A steam leak was detected near a high-pressure turbine at a nuclear power plant in Japan’s Fukui Prefecture. Kansai Electric Power Company announced that reactor operations had been suspended. The leak was detected at around 4:10 a.m. local time today, and workers manually shut down the reactor approximately 15 minutes later.
Kansai Electric Power, the operator of the nuclear plant located in central Japan’s Fukui Prefecture, stated that it halted the reactor after detecting a steam leak near a high-pressure turbine.
Operations at Reactor No. 3 of the Mihama Nuclear Power Plant were suspended shortly after the leak was discovered. The company said the leak had not come into contact with radioactive materials and had no external impact so far.
According to the company’s statement, the leak was detected at approximately 4:10 a.m. local time today. Workers manually shut down the reactor about 15 minutes later.

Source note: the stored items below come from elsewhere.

-- ==== Sys2Proof/Certificates/Slice0/Obligations.lean ====
section
/-!
DEFINITION. The statements for the provers.
-/

open Sys2Proof Sys2Proof.Machine

/-- For every state whose queue of waiting commands is c followed by rest, step is exec of c on that state with the queue rest. With an empty queue step is one tick of the idle module: the tick on an empty queue is the model's own choice (log 11), the queue being the model's too. -/
def Obligations.StepTakesFrontCommand : Prop :=
  (∀ (s : State) (c : Instr) (rest : List Instr), s.pending = c :: rest → step s = exec c { s with pending := rest }) ∧
  (∀ s : State, s.pending = [] → step s = .next s.tick)

/-- On an empty queue, while the rails stand and no fabric request waits: at a tick that is no multiple of 4,096 ct the next state is the state with the cadence counter one higher and nothing else changed. With the rails down nothing changes at all. That an empty queue is a tick is the model's choice (log 11). -/
def Obligations.TickAdvancesCounter : Prop :=
  (∀ s : State, s.pending = [] → s.life ≠ .held → s.life ≠ .down → s.reqs = [] → (s.now + 1).toNat % 4096 ≠ 0 →
    step s = .next { s with now := s.now + 1 }) ∧
  (∀ s : State, s.pending = [] → s.life = .held ∨ s.life = .down → step s = .next s)

/-- At State.reset no command waits, nothing has left the module, the cadence counter is 0, every byte of module memory reads 0, every register at an offset reads its Reset column word for the BSL-VM96, no job, client or stream exists, no transaction is open and MOD_ALERT_N is not asserted. Where a Reset column gives no value the word is the model's (the log entries on reset values). -/
def Obligations.ResetValues : Prop :=
  State.reset.pending = [] ∧ State.reset.out = [] ∧ State.reset.now = 0 ∧ (∀ a : Nat, State.reset.byte a = 0) ∧
  (∀ o : Nat, State.reset.reg o = resetWord false o) ∧ State.reset.jobs = [] ∧ State.reset.clients = [] ∧ State.reset.streams = [] ∧
  State.reset.txnState = 0 ∧ State.reset.alert = false

/-- The memory and the register file of State.reset are in canonical form. -/
def Obligations.ResetIsCanonical : Prop :=
  State.reset.wf = true

/-- For every state in canonical form (memory and register file strictly rising by address, no entry equal to what an unlisted address reads as), whatever command stands at the front of the queue and with an empty queue: if step answers a next state, that state is in canonical form, so that equal memories and equal register files are equal data. -/
def Obligations.EveryStepKeepsCanonicalForm : Prop :=
  ∀ s t : State, s.wf = true → step s = .next t → t.wf = true

/-- For every memory in canonical form, every address and every list of bytes: after the bytes are stored from that address on, each address of the range reads the byte stored there, every other address reads as before, and the form is kept. -/
def Obligations.MemoryReadsWhatWasStored : Prop :=
  ∀ (s : State) (a : Nat) (bs : List Byte), Memory.wf s.mem = true →
    Memory.wf (s.rawWrite a bs).mem = true ∧
    (∀ i : Nat, i < bs.length → (s.rawWrite a bs).byte (a + i) = bs.getD i 0) ∧ MemBut s (s.rawWrite a bs) a bs.length

/-- For every state in canonical form, offset and word: the register stored to reads the word, every other register reads as before, and the state but for its registers is unchanged. -/
def Obligations.RegisterReadsWhatWasStored : Prop :=
  ∀ (s : State) (o : Nat) (v : Word), s.wf = true →
    (s.setReg o v).reg o = v ∧ RegsBut s (s.setReg o v) [o] ∧ (s.setReg o v).rest = s.rest ∧ Silent s (s.setReg o v)

/-- For every state in canonical form: PCIE_HOT_RESET with the link's state after it, HOST_PERST_N (a hot reset with the link up), D3HOT_ENTRY, D3HOT_EXIT and a write of CHIP_CTRL complete. Configuration space is at its reset after a hot reset, and the link has trained once more; the D3hot bit is set or cleared; CHIP_CTRL holds bit 0 of the word written. In the next state CHIP_STAT.HOLD is CHIP_CTRL.HOLD or D3hot, READY is 1 exactly when the module is booted with neither, MOD_READY is driven once if READY changed and nothing else leaves the module; CHIP_STAT's other bits, every other register and everything else keep their values. -/
def Obligations.HoldAndLowPowerStopService : Prop :=
  (∀ (s : State) (up : Bool), s.wf = true → ∃ t, exec (.pcieHotReset up) s = .next t ∧ ShowsHold { s with pcie := { linkUp := up, trains := s.pcie.trains + 1 } } t) ∧
  (∀ s : State, s.wf = true → ∃ t, exec .hostPerstN s = .next t ∧ ShowsHold { s with pcie := { linkUp := true, trains := s.pcie.trains + 1 } } t) ∧
  (∀ s : State, s.wf = true → ∃ t, exec .d3hotEntry s = .next t ∧ ShowsHold { s with pcie := { s.pcie with d3hot := true } } t) ∧
  (∀ s : State, s.wf = true → ∃ t, exec .d3hotExit s = .next t ∧ ShowsHold { s with pcie := { s.pcie with d3hot := false } } t) ∧
  (∀ (s : State) (v : Word), s.wf = true → ∃ t, exec (.chipHold v) s = .next t ∧ ShowsHold (s.setPreg .chip 0x108 (v &&& 1)) t)

/-- For every state and vector below 2,048: with the link up, the vector's pending bit set and its mask bit clear, MSIX_PENDING_SEND answers the state with the message at the front of what left the module and that pending bit cleared, everything else unchanged. With the bit clear, the vector masked or the link down nothing changes. -/
def Obligations.PendingInterruptLeaves : Prop :=
  (∀ (s : State) (v : Nat), v < 2048 → s.pcie.linkUp = true → wbit (s.reg (0x10800 + v / 32 * 4)) (v % 32) = true →
    wbit (s.reg (0x20000 + v * 16 + 12)) 0 = false →
    exec (.msixPendingSend v) s = .next ((s.setReg (0x10800 + v / 32 * 4) (wclear (s.reg (0x10800 + v / 32 * 4)) (v % 32))).emit (.msix v))) ∧
  (∀ (s : State) (v : Nat), s.pcie.linkUp = false ∨ wbit (s.reg (0x10800 + v / 32 * 4)) (v % 32) = false ∨ wbit (s.reg (0x20000 + v * 16 + 12)) 0 = true →
    exec (.msixPendingSend v) s = .next s)

/-- DB_SQ_TAIL of a class the client has, with an index of its ring, stores the tail and clears the client's error flag; HOST_ASQ_TAIL with an index of the admin ring stores it in HOST_ASQ_TAIL. A write of 1 to DB_CQ_ARM or HOST_ACQ_ARM arms the vector while the ring is empty, and on a ring that is not empty raises it at once and leaves it unarmed. Everything else is unchanged. -/
def Obligations.DoorbellsAndArms : Prop :=
  (∀ (s : State) (c k : Nat) (v : Word) (x : Client), c < 64 → k < 4 → mget s.clients c = some x → bit x.classes k = true → wfield v 15 0 < 2 ^ x.sqLog →
    exec (.dbSqTail c k v) s = .next { s with clients := mset s.clients c { x with tails := mset x.tails k (wfield v 15 0), error := false } }) ∧
  (∀ (s : State) (v : Word), wfield v 15 0 < s.asqSize →
    exec (.hostAsqTail v) s = .next (s.setPreg .host 0x10C (BitVec.ofNat 32 (wfield v 15 0)))) ∧
  (∀ (s : State) (c : Nat) (v : Word) (x : Client), mget (mmod s.clients c (fun y => { y with armed := true })) c = some x → x.armed = true →
    (mget s.clients c).isSome = true → wbit v 0 = true →
    x.prod = ({ s with clients := mmod s.clients c (fun y => { y with armed := true }) } : State).clientCons x →
    exec (.dbCqArm c v) s = .next { s with clients := mmod s.clients c (fun y => { y with armed := true }) }) ∧
  (∀ (s : State) (v : Word), wbit v 0 = true → s.admin.prod = s.adminCons →
    exec (.hostAcqArm v) s = .next { s with admin := { s.admin with armed := true } }) ∧
  (∀ (s : State) (v : Word), wbit v 0 = true → s.admin.prod ≠ s.adminCons →
    exec (.hostAcqArm v) s = .next (({ s with admin := { s.admin with armed := false } } : State).raise (wfield (s.preg .host 0x108) 26 16)))

/-- POWER_UP of an unpowered module (before its first power, or down with the input removed) with MOD_RESET_N asserted leaves the module held, powered, untripped, with the TAP at reset; with MOD_RESET_N released it boots with reset cause 0 from that state. MOD_RESET_N_ASSERT on a module that is up: afterwards the module is held, no job, client, stream or waiting packet exists, every register is at its Reset value, every byte below the deep tier reads 0 and every byte of the deep tier keeps its value, MOD_READY, MOD_ALERT_N and THERM_TRIP_N are tri-stated, as is every output that boundary scan drove. On a held module it only records the level. MOD_RESET_N_DEASSERT lets go what boundary scan drove; a held, untripped module boots with reset cause 3; of a tripped powered one it drives THERM_TRIP_N low and nothing boots. MOD_PRESENT_N_BREAK changes nothing but the pin. -/
def Obligations.ResetPinsAndPower : Prop :=
  (∀ (s : State) (k : BootCheck), s.life = .boot ∨ (s.life = .down ∧ s.input = false) → s.resetN = true →
    exec (.powerUp k) s = .next { s with input := true, tripped := false, tap := {}, life := .held }) ∧
  (∀ (s : State) (k : BootCheck), s.life = .boot ∨ (s.life = .down ∧ s.input = false) → s.resetN = false →
    exec (.powerUp k) s = .next (({ s with input := true, tripped := false, tap := {}, life := .boot } : State).bringUp k 0 true)) ∧
  (∀ s : State, s.life = .up → ∃ t, exec .modResetNAssert s = .next t ∧ t.life = .held ∧ t.resetN = true ∧ t.jobs = [] ∧ t.clients = [] ∧ t.streams = [] ∧
    t.reqs = [] ∧ t.txHeld = [] ∧ t.regs = [] ∧ (s.wf = true → ∀ a, t.byte a = if deepBase ≤ a then s.byte a else 0) ∧
    t.out = .pin "THERM_TRIP_N" none :: .pin "MOD_ALERT_N" none :: .pin "MOD_READY" none :: ((s.tap.driven.map (fun n => Output.pin n none)).reverse ++ s.out)) ∧
  (∀ s : State, s.life = .held → exec .modResetNAssert s = .next { s with resetN := true }) ∧
  (∀ (s : State) (k : BootCheck), s.life = .held → s.tripped = false →
    exec (.modResetNDeassert k) s = .next (({ s.scanLetGo with resetN := false, life := .boot } : State).bringUp k 3 true)) ∧
  (∀ (s : State) (k : BootCheck), s.tripped = true → s.input = true →
    exec (.modResetNDeassert k) s = .next (({ s.scanLetGo with resetN := false, life := .down } : State).emit (.pin "THERM_TRIP_N" (some false)))) ∧
  (∀ s : State, exec .modPresentNBreak s = .next (s.emit (.pin "MOD_PRESENT_N" none)))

Unit 3, which began operations in 1976, became the first Japanese nuclear reactor to operate beyond 40 years under new regulations introduced after the 2011 Fukushima Daiichi nuclear disaster. The regulations limit a reactor’s service life to 40 years, but allow extensions of up to 20 additional years with approval from regulators.
Decommissioning work is also ongoing for two other aging reactors at the Mihama plant.